How secure an admin might want to make it is likely to be related to what else, if anything, their LDAP directory is being used for. A hypothetical site with 10,000 users in NDS, and 100,000 other things (printers, queues....), which they have been using for a decade, may be very restrictive. Another site installing MM+LDAP for fun as much as anything else, might just give the MM user unlimited rights.

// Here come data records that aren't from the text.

-- ==== Sys2Proof/Machine/SafetyPdu.lean ====
section
/-!
DEFINITION. Safety PDUs (10, 15): receive connections, their validation, pairing and watchdogs, and send connections.
-/
namespace Sys2Proof.Machine

/-- CRC of the NET-B copy: polynomial 0xF4ACFB13, reflected, start and final XOR all ones (R329). -/
def crcNetB (l : List Byte) : BitVec 32 := l.foldl (crcByte 0xC8DF352F#32) 0xFFFFFFFF#32 ^^^ 0xFFFFFFFF#32

/-- CRC of a copy on NET-A (0) or NET-B (1). -/
def pduCrc (net : Nat) (l : List Byte) : Nat := if net = 0 then (crc32c l).toNat else (crcNetB l).toNat

/-- Receive connection r's n bytes at offset o of its record (Table 14.14). -/
def State.rxCfg (s : State) (r o n : Nat) : Nat := s.safD (0x5A0 + 16 * r + o) n 0

/-- Send connection c's n bytes at offset o of its record. -/
def State.txCfg (s : State) (c o n : Nat) : Nat := s.safD (0x5E0 + 8 * c + o) n 0

/-- Receive connection r. -/
def State.rx (s : State) (r : Nat) : PduRx := vget s.stw.rx r

/-- Change receive connection r. -/
def State.modRx (s : State) (r : Nat) (f : PduRx → PduRx) : State := s.modStw fun w => { w with rx := vmod w.rx r f }

/-- A is newer than b, modulo 2^32 (R330). -/
def seqNewer (a b : Nat) : Bool := let d := (a + 2 ^ 32 - b % 2 ^ 32) % 2 ^ 32; decide (1 ≤ d ∧ d < 2 ^ 31)

/-- A copy is valid (R330). -/
def State.pduValid (s : State) (net r : Nat) (b : List Byte) : Bool :=
  b.length == 44 && leAt b 0 1 == 1 && leAt b 1 1 == 0x0A + net && leAt b 2 2 == s.rxCfg r 2 2
    && leAt b 40 4 == pduCrc net (slice b 0 40)
    && (match (s.rx r).last with
      | none => true
      | some l => seqNewer (leAt b 4 4) l.1)

/-- Raise a cause of connection r with its action, for these ports. -/
def State.pduCauseFor (s : State) (c r mask : Nat) : State := s.causeWith c (s.rxCfg r 1 1 == 1) mask false

/-- Raise a cause of connection r with its action and the ports of its configuration. -/
def State.pduCause (s : State) (c r : Nat) : State := s.pduCauseFor c r (s.rxCfg r 8 2 % 4096)

/-- Ports a demand in SAFE_DATA names: RUN_OK = 0 those of the PDU's own SRS mask (Table 10.9), PERMIT = 0 those of the connection. DEDUCED: R331
has both act with the connection's action (log entry 148). -/
def State.demandMask (s : State) (r : Nat) (data : List Byte) : Nat :=
  if leAt data 0 1 % 2 = 1 then leAt data 1 2 % 4096 else s.rxCfg r 8 2 % 4096

/-- Some connection's watchdog has run out. -/
def State.wdActive (s : State) : State :=
  s.setActive Cause.pduWatchdog ((List.range 4).any fun r => s.flag F.PDU_STAT_WD_A r || s.flag F.PDU_STAT_WD_B r)

/-- The last accepted pair of some enabled connection demands (R331). -/
def State.demandActive (s : State) : State :=
  s.setActive Cause.pduDemand ((List.range 4).any fun r =>
    s.flag F.PDU_STAT_EN r && (s.rx r).last.isSome && leAt (s.rx r).data 0 1 % 4 != 3)

/-- The pair is accepted and its SAFE_DATA takes effect (R331). -/
def State.pduAccept (s : State) (r : Nat) (b : List Byte) : State :=
  let s1 := s.modRx r fun _ => ⟨none, none, some (leAt b 4 4, timeAt b 8), slice b 24 16, true, some s.now⟩
  let s2 := s1.setFld F.PDU_STAT_SEQ_LO r (leAt b 4 2)
  let s3 := s2.cond (leAt b 24 1 % 4 != 3) fun t => t.pduCauseFor Cause.pduDemand r (s.demandMask r (slice b 24 16))
  (s3.setActive Cause.pduMismatch false).demandActive

/-- Both networks hold valid copies: with the same SEQ they are compared (R331). -/
def State.pduPair (s : State) (r : Nat) : State := match (s.rx r).copyA, (s.rx r).copyB with
  | some a, some b =>
    if leAt a 4 4 != leAt b 4 4 then s
    else if slice a 2 38 == slice b 2 38 && (match (s.rx r).last with
        | none => true
        | some l => decide (l.2 < timeAt a 8)) then s.pduAccept r a
    else ((((s.modRx r fun x => { x with copyA := none, copyB := none }).setFlag F.PDU_STAT_MISMATCH r true).pduCause
      Cause.pduMismatch r).setActive Cause.pduMismatch true)
  | _, _ => s

/-- PDU_COPY_RECEIVED (R330 to R332): an invalid copy is counted; a valid one restarts its watchdog and replaces an older copy. A MAC without
its clock or its link receives nothing (R418, R420, R469). -/
def execPduCopyReceived (net : Fin 2) (conn : Fin 4) (bytes : List Byte) (s : State) : Host.Outcome State Fault Refusal :=
  .next (if !s.flag F.PDU_STAT_EN conn || !s.netRuns || !s.flag F.MAC_STAT_LINK net then s
    else if !s.pduValid net conn bytes then s.count F.PDU_STAT_BAD_CNT conn
    else
      let older := fun (o : Option (List Byte)) => match o with
        | none => some bytes
        | some x => if seqNewer (leAt x 4 4) (leAt bytes 4 4) then some x else some bytes
      let s1 := s.modRx conn fun x => if net = 0 then { x with copyA := older x.copyA } else { x with copyB := older x.copyB }
      ((s1.setFlag (if net = 0 then F.PDU_STAT_WD_A else F.PDU_STAT_WD_B) conn false).wdActive).pduPair conn)

/-- PDU_WATCHDOG_EXPIRY (R332): cause 0x06. -/
def execPduWatchdogExpiry (conn : Fin 4) (net : Fin 2) (s : State) : Host.Outcome State Fault Refusal :=
  .next (if s.flag F.PDU_STAT_EN conn then
      ((s.setFlag (if net = 0 then F.PDU_STAT_WD_A else F.PDU_STAT_WD_B) conn true).pduCause Cause.pduWatchdog conn).wdActive
    else s)

/-- SAFE_DATA of a sent PDU (Table 10.9); a unit with the standby view sends no user data (R349). -/
def State.txData (s : State) (c : Nat) : List Byte :=
  let st := s.stwState
  let b0 := b2n (st == 2) + 2 * b2n (st == 3 || st == 4) + 4 * b2n (s.flag F.STW_STATUS_SRS_RUN 0)
  let ports := (((List.range 12).filter fun p => switchingState (s.stwPort p)).map (2 ^ ·)).sum
  let user := if s.notActive then List.replicate 13 0#8 else Memory.getMany (fun _ => 0#8) s.hlp.qOut (0x100 + 16 * c) 13
  leBytes 1 b0 ++ leBytes 2 ports ++ user

/-- The first launch time of send connection c on TB1 that is no earlier than t, in 2^-16 ns: m PDU_CYC + c PDU_CYC / 2 for an integer m
(R423). -/
def State.launchTime (s : State) (c t : Nat) : Nat :=
  let cyc := s.txCfg c 6 2 * (1000000 * 65536)
  let off := c * (cyc / 2)
  if t ≤ off then off else off + (t - off + cyc - 1) / cyc * cyc

/-- Bytes of a scheduled frame of MAC m around an IPv4 or Ethernet payload of n bytes: header, VLAN tag, frame check, at least 64 (R422,
Table 15.1). -/
def State.frameLen (s : State) (m n : Nat) : Nat := max 64 (18 + n + (if s.netif m 28 2 = 0 then 0 else 4))

/-- A scheduled frame of n bytes leaves MAC m at the first NET clock edge from now on, behind the inter-frame gap of the one before it; with the
link down it is discarded and counted (R422). -/
def State.launchOn (s : State) (m n : Nat) : State :=
  let t := (max s.now (vget s.macs m).freeAt + 63) / 64 * 64
  if s.flag F.MAC_STAT_LINK m then
    s.modMac m fun x => { x with launch := some t, freeAt := t + 8 * s.byteNs m * (n + 20) }
  else s.count F.MAC_STAT_SCHED_DROP m

/-- A copy goes to MAC m for the launch time t. -/
def State.handOver (s : State) (m t : Nat) : State :=
  s.modMac m fun x => { x with sched := x.sched ++ [⟨t, s.frameLen m 72⟩] }

/-- PDU_SEND (R332, R423): the Steward builds both copies, with the same SEQ, TSTAMP and SAFE_DATA, and hands them to both MACs for the
connection's next launch time that is at least 50 us away; each leaves by SCHEDULED_LAUNCH. One PDU goes for one launch time. -/
def execPduSend (conn : Fin 2) (s : State) : Host.Outcome State Fault Refusal :=
  let t := vget s.stw.tx conn
  let at1 := s.launchTime conn ((vget s.tb 1).ticks + 50000 * 65536)
  .next (if !s.flag F.PDU_STAT_EN (4 + conn.val) || !s.netRuns || t.at1 == some at1 then s
    else
      let rest := leBytes 2 (s.txCfg conn 2 2) ++ leBytes 4 t.seq ++ timeBytes (vget s.tb 1).ticks ++ leBytes 1 (b2n t.init)
        ++ [0#8] ++ s.txData conn
      let copy := fun net => let b := [1#8, BitVec.ofNat 8 (0x0A + net)] ++ rest; b ++ leBytes 4 (pduCrc net b)
      let s1 := s.modStw fun w => { w with tx := vmod w.tx conn fun _ => ⟨(t.seq + 1) % 2 ^ 32, false, copy 0, copy 1, some at1⟩ }
      ((s1.setFld F.PDU_STAT_SEQ_LO (4 + conn.val) (t.seq % 65536)).handOver 0 at1).handOver 1 at1)

end Sys2Proof.Machine
end

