-- ==== Sys2Proof/Machine/GateLink.lean ====
section
/-!
DEFINITION. Serial lanes and the Gate Link (08): lane states, frames, link delay, parameters, status and alerts, GDEN pins and the
gate-driver clear.
-/
namespace Sys2Proof.Machine

/-! ### Lanes -/

/-- State of lane l (Tables 08.8, 09.4). -/
def State.laneState (s : State) (l : Nat) : Nat := s.fld F.LANE_STAT_STATE l

/-- Leg in slot k of Gate Link lane l. -/
def State.slotLeg (s : State) (l k : Nat) : Option Nat := (List.range 48).find? fun n =>
  s.flag F.LEG_CFG_GL n && s.fld F.LEG_CFG_LANE n == l && s.fld F.LEG_CFG_SLOT n == k

/-- Slots of lane l that have a leg, as bits. -/
def State.slotMask (s : State) (l : Nat) : Nat := (((List.range 8).filter fun k => (s.slotLeg l k).isSome).map (2 ^ ·)).sum

/-- Pair states in which GL_GDEN.CMD may be high: STANDBY and ACTIVE (R281), and SOLO. -/
def State.gdenAllowed (s : State) : Bool :=
  let st := s.fld F.PAIR_STATUS_STATE 0
  st == 0 || st == 4 || (st == 3 && !s.pair.gdenDrop)

/-- Fencen's GDEN commands: high on a lane that is UP, in a pair state that allows it, outside a gate-driver clear (R264, R281,
R282); an unpaired unit commands it in MEASURE too, and raises it in any lane state at the end of a clear (R264). -/
def State.gdenCmd (s : State) : State :=
  let solo := s.fld F.PAIR_STATUS_STATE 0 == 0
  let on := (List.range 6).filter fun l => s.gdenAllowed && (s.lane l).clear != 1
    && (s.laneState l == 4 || (solo && (s.laneState l == 3 || (s.lane l).clear == 2)))
  s.setFld F.GL_GDEN_CMD 0 (on.map (2 ^ ·)).sum

/-- ONE_LANE: exactly one mirror lane is UP. -/
def State.oneLane (s : State) : State :=
  s.setFlag F.PAIR_STATUS_ONE_LANE 0 ((s.laneState 6 == 4) != (s.laneState 7 == 4))

/-- The own HELLO block of mirror lane l (R286). -/
def State.helloBlock (s : State) (l : Nat) : Hello :=
  ⟨s.fld F.IDENT_BOOT_MIRROR_FMT 0, s.fld F.LANE_CFG_UNIT_ID l, s.flag F.PAIR_CFG_PRIO 0, s.reg R.IDENT_CFG_DIGEST 0⟩

/-- A mirror lane in HELLO sends the own HELLO block. -/
def State.sayHello (s : State) (l : Nat) : State :=
  if s.laneState l = 3 then { s with pair := { s.pair with sentHello := s.pair.sentHello.set (l - 6) (some (s.helloBlock l)) } } else s

/-- What a new state of mirror lane l brings: ONE_LANE, in HELLO the own block and the start of the wait for the partner's, and no failed HELLO
check outside HELLO (R286, Table 09.4). -/
def State.mirrorLane (s : State) (l : Nat) : State :=
  if l < 6 then s
  else
    let s1 := s.oneLane
    if s1.laneState l = 3 then (s1.sayHello l).modPair fun p => { p with blockAt := p.blockAt.set (l - 6) s.pwm.bnd }
    else { s1 with pair := { s1.pair with helloBad := s1.pair.helloBad.set (l - 6) false } }

/-- Move lane l to state n and post EV_LANE_STATE (R266). -/
def State.toLane (s : State) (l n : Nat) : State :=
  (((s.setFld F.LANE_STAT_STATE l n).post EV.EV_LANE_STATE l (s.laneState l + 256 * n)).mirrorLane l).gdenCmd

/-- Gate-driver faults on the slots of a mask (R262): FAULT, EV_GL_ALERT, and abort code GD_FAULT at the next boundary. -/
def State.faultSlots (s : State) (l mask : Nat) : State :=
  let s1 := s.forUnits 8 fun t k => match t.slotLeg l k with
    | some n => if bitOf mask k then (t.setFlag F.GL_LEG_STAT_FAULT n true).raiseLeg n .gdFault else t
    | none => t
  s1.post EV.EV_GL_ALERT l mask

/-- A Gate Link lane enters LOST: its legs are treated as gate-driver faults (Table 08.8). -/
def State.loseLane (s : State) (l : Nat) : State :=
  let t := s.toLane l 5
  t.cond (t.slotMask l != 0) fun u => u.faultSlots l (u.slotMask l)

/-- LOS, LOL and loss of ALIGNED put a Gate Link lane in MEASURE or UP into LOST. -/
def State.checkLoss (s : State) (l : Nat) : State :=
  s.cond (decide (l < 6) && (s.laneState l == 3 || s.laneState l == 4)
    && (s.flag F.LANE_STAT_LOS l || s.flag F.LANE_STAT_LOL l || !s.flag F.LANE_STAT_ALIGNED l)) fun t => t.loseLane l

/-- A lane whose clock has stopped reports LOL and loses its link (R469, Tables 08.8, 09.4). -/
def State.laneStops (s : State) (l : Nat) : State :=
  let s1 := (s.setFlag F.LANE_STAT_LOL l true).checkLoss l
  if 6 ≤ l ∧ (s1.laneState l = 3 ∨ s1.laneState l = 4) then (s1.toLane l 5).post EV.EV_MIRROR_LANE l 0 else s1

/-- The lanes' clock LNK runs; without it a lane neither sends nor receives (R459, R469). -/
def State.lnkRuns (s : State) : Bool := s.clkOk 6

/-- LOS_CHANGE (R239). -/
def execLosChange (lane : Fin 8) (on : Bool) (s : State) : Host.Outcome State Fault Refusal :=
  .next ((s.setFlag F.LANE_STAT_LOS lane on).checkLoss lane)
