-- ==== Sys2Proof/Machine/Update.lean ====
section
/-!
DEFINITION. Images and their slots (14, R407 to R411), the supervisor restart (R393), UPDATE and ATTEST commands (R410, R411, R416,
R417).
-/
namespace Sys2Proof.Machine

/-! ### Images (R407 to R409) -/

/-- The image bytes of a slot. -/
def SlotSt.image (x : SlotSt) : List Byte := Memory.getMany (fun _ => 0xFF#8) x.bytes 0 x.len

/-- Components of an image (Table 14.10): type, offset, length, version, SHA-384. -/
def imageComps (img : List Byte) : List (Nat × Nat × Nat × Nat × List Byte) :=
  (List.range (leAt img 14 1)).map fun i =>
    let o := 64 + 64 * i
    (leAt img o 1, leAt img (o + 4) 4, leAt img (o + 8) 4, leAt img (o + 12) 4, slice img (o + 16) 48)

/-- LENGTH of an image lies in its range (R407). -/
def imageLenOk (n : Nat) : Bool := n % 1024 == 0 && decide (20480 ≤ n) && decide (n ≤ 29360128)

/-- Two components do not share a byte. -/
def apart (a b : Nat × Nat × Nat × Nat × List Byte) : Bool :=
  decide (a.2.1 + a.2.2.1 ≤ b.2.1) || decide (b.2.1 + b.2.2.1 ≤ a.2.1)

/-- No two components overlap, and no type appears twice. -/
def compsApart : List (Nat × Nat × Nat × Nat × List Byte) → Bool
  | [] => true
  | c :: cs => cs.all (fun d => apart c d && c.1 != d.1) && compsApart cs

/-- Check 1 of R409: format, length and components. -/
def imageForm (img : List Byte) : Bool :=
  let cs := imageComps img
  let n := img.length
  imageLenOk n && leAt img 0 4 == 0x10000 && leAt img 4 4 == n && decide (4 ≤ leAt img 14 1) && decide (leAt img 14 1 ≤ 6)
    && cs.all (fun c => decide (1 ≤ c.1) && decide (c.1 ≤ 6) && c.2.1 % 1024 == 0 && decide (1024 ≤ c.2.1)
      && decide (c.2.1 + c.2.2.1 ≤ n - 17408))
    && compsApart cs && [1, 2, 3, 4].all (fun t => cs.any fun c => c.1 == t) && decide (leAt img 12 1 ≤ 63)

/-- Bytes of component t of an image; none when it has none. -/
def compOf (img : List Byte) (t : Nat) : Option (List Byte) :=
  ((imageComps img).find? fun c => c.1 == t).map fun c => slice img c.2.1 c.2.2.1

/-- Check 2 of R409: every component hash matches. -/
def imageHashes (img : List Byte) : Bool :=
  (imageComps img).all fun c => sha384 (slice img c.2.1 c.2.2.1) == c.2.2.2.2

/-- A key slot (RSA 0, 1; SLH-DSA 2, 3) is programmed with the hash of this key and not revoked (R495). -/
def State.keyOk (s : State) (slot : Nat) (key : List Byte) : Bool :=
  !s.boot.revoked.contains slot && Config.otpHash slot == some (sha384 key)

/-- Failures of R408 as bits. -/
def State.sigFails (s : State) (img : List Byte) : Nat :=
  let o := img.length - 17408
  let m := slice img 0 (o + 440)
  let rsa := slice img (o + 4) 388
  let slh := slice img (o + 392) 48
  let a := leAt img o 1
  let b := leAt img (o + 1) 1
  b2n (!(decide (a < 2) && s.keyOk a rsa)) + 2 * b2n (!(decide (b < 2) && s.keyOk (2 + b) slh))
    + 4 * b2n (!rsaVerify rsa m (slice img (o + 440) 384)) + 8 * b2n (!slhVerify slh m (slice img (o + 824) 16224))

/-- Slot k. -/
def State.slot (s : State) (k : Nat) : SlotSt := vget s.boot.slots k

/-- Slot k holds the image of a new unit. -/
def State.isFactory (s : State) (k : Nat) : Bool := bitOf s.boot.factory k

/-- VERSION of slot k's image: Fencen 3.2 and its build number in a new unit. -/
def State.slotVersion (s : State) (k : Nat) : Nat :=
  if s.isFactory k then 0x03020000 + Config.factoryBuild.toNat else (s.slot k).version

/-- SVN of slot k's image. -/
def State.slotSvn (s : State) (k : Nat) : Nat := if s.isFactory k then Config.factorySvn.val else (s.slot k).svn

/-- MIRROR_FMT of slot k's image. -/
def State.slotFmt (s : State) (k : Nat) : Nat :=
  if s.isFactory k then Config.factoryMirrorFmt.toNat else leAt (s.slot k).image 13 1

/-- SHA-384 of component t of slot k, as its header gives it; none when the image has none. -/
def State.compHash (s : State) (k t : Nat) : Option (List Byte) :=
  if s.isFactory k then (if t ≤ 4 then some (Config.factoryHash t) else none)
  else ((imageComps (s.slot k).image).find? fun c => c.1 == t).map fun c => c.2.2.2.2

/-- Version of component t of slot k. -/
def State.compVer (s : State) (k t : Nat) : Word :=
  if s.isFactory k then Config.factoryVer t
  else BitVec.ofNat 32 ((((imageComps (s.slot k).image).find? fun c => c.1 == t).map fun c => c.2.2.2.1).getD 0)

/-- The image of slot k lies below the anti-rollback counter (check 4 of R409). -/
def State.rollback (s : State) (k : Nat) : Bool := s.boot.counter != 0 && decide (s.slotSvn k < s.boot.counter)

/-- Change slot k. -/
def State.modSlot (s : State) (k : Nat) (f : SlotSt → SlotSt) : State := s.modBoot fun b => { b with slots := vmod b.slots k f }

/-! ### Supervisor restart (R393, R394, R480) -/

/-- IDENT as Fencen writes it (Table 19.2). -/
def State.showIdent (s : State) : State :=
  let k := s.boot.runSlot
  let s1 := (s.setFld F.IDENT_FW_FW_MAJ 0 (s.slotVersion k / 2 ^ 24)).setFld F.IDENT_FW_FW_MIN 0 (s.slotVersion k / 2 ^ 16 % 256)
  let s2 := ((s1.setFld F.IDENT_FW_FW_BUILD 0 (s.slotVersion k % 65536)).setFld F.IDENT_FCP_FCP_MAJ 0 3).setFld F.IDENT_FCP_FCP_MIN 0 2
  let s3 := (s2.setReg R.IDENT_CLE_VER 0 (s.compVer k 4)).setReg R.IDENT_STW_VER 0 (s.compVer k 3)
  let s4 := ((s3.setFld F.IDENT_BOOT_MIRROR_FMT 0 (s.slotFmt k)).setFld F.IDENT_BOOT_SLOT 0 k).setFld F.IDENT_BOOT_SVN 0 (s.slotSvn k)
  (s4.setFld F.IDENT_BOOT_ARB_CNT 0 s.boot.counter).setFlag F.IDENT_BOOT_FALLBACK 0 (s.flag F.BOOT_STAT_FALLBACK 0)

/-- What the commands in flight wait for is not carried out any more: port transitions, a pending gait or rate, a swap, an activation or a
handover, a capture start or stop, a validated configuration, and on an ACTIVE unit the pair changes it has scheduled, but for the end of a
gate-driver clear that has begun. -/
def State.dropPending (s : State) : State :=
  let s1 := s.forUnits 12 fun t p => t.modPort p fun q => { q with waits := [] }
  let s2 := (s1.setFlag F.GAIT_STATUS_PEND_VALID 0 false).setFld F.GAIT_STATUS_GAIT_PEND 0 0
  let keep := fun (c : PairSched) => !s.isActive || c.kind == 3
  let paired := s.flag F.PAIR_CFG_PAIR_EN 0
  { s2.unlock with
    cle := { s2.cle with periodNew := none, divNew := none }, cap := { s2.cap with startAt := none, stopAt := none }
    fcp := { s2.fcp with cfgPend := [] }
    pair := { s2.pair with
      sched := s2.pair.sched.filter keep, wantAct := s2.pair.wantAct && !paired
      handover := if s.isActive then none else s2.pair.handover } }

/-- A NOTICE leaves on MB4 to MB7. -/
def State.noticeAll (s : State) : State := [4, 5, 6, 7].foldl (fun (t : State) m => t.notice m) s

/-- Complete every command in flight with this status. -/
def State.flush (s : State) (status : Nat) : State := s.fcp.inflight.foldl (fun t e => t.completeEntry e status 0 [] []) s

/-- Fencen is being restarted: it takes no part until the mailboxes reopen (Table 13.10). -/
def State.restarting (s : State) : Bool := s.fcp.restartSlot.isSome

/-- A Supervisor source asserts in a boot that has not reached Fencen: the SVP starts again with the image selection (Tables 18.2, 18.6).
DESIGN CHOICE: neither says what becomes of the boot (log entry 146). -/
def State.bootAgain (s : State) (src : Nat) : State :=
  ((s.setFld F.RST_CAUSE_REACH 0 2).setFld F.RST_CAUSE_SRC 0 (2 ^ src)).modBoot fun b => { b with step := min 4 b.step, failed := false }

/-- A supervisor restart begins (Table 13.10): the mailboxes close; a planned one sends its NOTICE and completes every command. Path delays are
measured afresh after it (Table 15.7). A source that
asserts in a Cold or System reset is recorded there (R481, R482); one that asserts in a restart begins it anew (R480) and joins its sources. -/
def State.svpRestart (s : State) (planned : Bool) (src : Nat) (slot : Nat) : State :=
  if s.boot.reach.isSome then s.noteSrc src
  else if s.fld F.IDENT_STATE_DEV_STATE 0 = 0 ∧ !s.restarting then s.bootAgain src
  else
    let srcs := (if s.restarting then s.fld F.RST_CAUSE_SRC 0 else 0) ||| 2 ^ src
    let s1 := (s.setFld F.RST_CAUSE_REACH 0 2).setFld F.RST_CAUSE_SRC 0 srcs
    let s2 := (s1.forUnits 8 fun t m => t.box m fun b => { b with isOpen := false, restarting := true }).dropPending
    let s3 := { s2 with
      fcp := { s2.fcp with
        restartSlot := some slot, planned := planned, deferred := []
        devWas := if s.restarting then s.fcp.devWas else s.fld F.IDENT_STATE_DEV_STATE 0 }
      recd := { s2.recd with lost := s.evq.queue.length, cause := 2 + 256 * srcs }
      ptp := { s2.ptp with links := s2.ptp.links.map fun (x : PtpLink) => { x with sync := none, due := false, req := none, delay := none, sent := [] } }
      boot := { s2.boot with
        attNonce := none, restarts := if planned then s2.boot.restarts else s2.boot.restarts ++ [s.now] } }
    let s4 := s3.setFld F.IDENT_STATE_DEV_STATE 0 0
    if planned then s4.noticeAll.flush FS.FS_RESTART else s4

/-- Unplanned restarts that began within the last 600 s. -/
def State.recentRestarts (s : State) : Nat := (s.boot.restarts.filter fun t => decide (s.now ≤ t + 4800000000000)).length

/-- The supervisor watchdog runs: Fencen has booted, or is being restarted, and neither debug nor Paddock has stopped the SVP (R473, R480,
R523). -/
def State.svpWatched (s : State) : Bool :=
  (s.fld F.IDENT_STATE_DEV_STATE 0 != 0 || s.restarting) && !s.fcp.svpHalted && s.gait != Gait.paddock
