/-- REVOCATION_BURN (R495): refused for the last unrevoked slot of its algorithm. -/
def execRevocationBurn (slhDsa : Bool) (slot : Fin 2) (s : State) : Host.Outcome State Fault Refusal :=
  let base := if slhDsa then 2 else 0
  .next (if s.dbgUnlocked && !s.boot.revoked.contains (base + slot) && !s.boot.revoked.contains (base + (1 - slot.val)) then
      s.modBoot fun b => { b with revoked := b.revoked ++ [base + slot.val] }
    else s)

end Sys2Proof.Machine
end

It's things like this that give me the willies and keeps me up at night. It's already more difficult than I'd like for the average joe to install Mailman and integrate it with all the other moving parts. By using A Real Database, we have to accept that it will be even more difficult because there isn't any such db that I'm aware of that is fully transactional but requires no administration. Say one thing about MM2's crufty pickle storage, but it's brain dead easy and requires no administrative overhead. Of course it doesn't scale, which is why it's acceptable to add some overhead, but forcing most users to deal with stuff like the above is more than we should ask of them.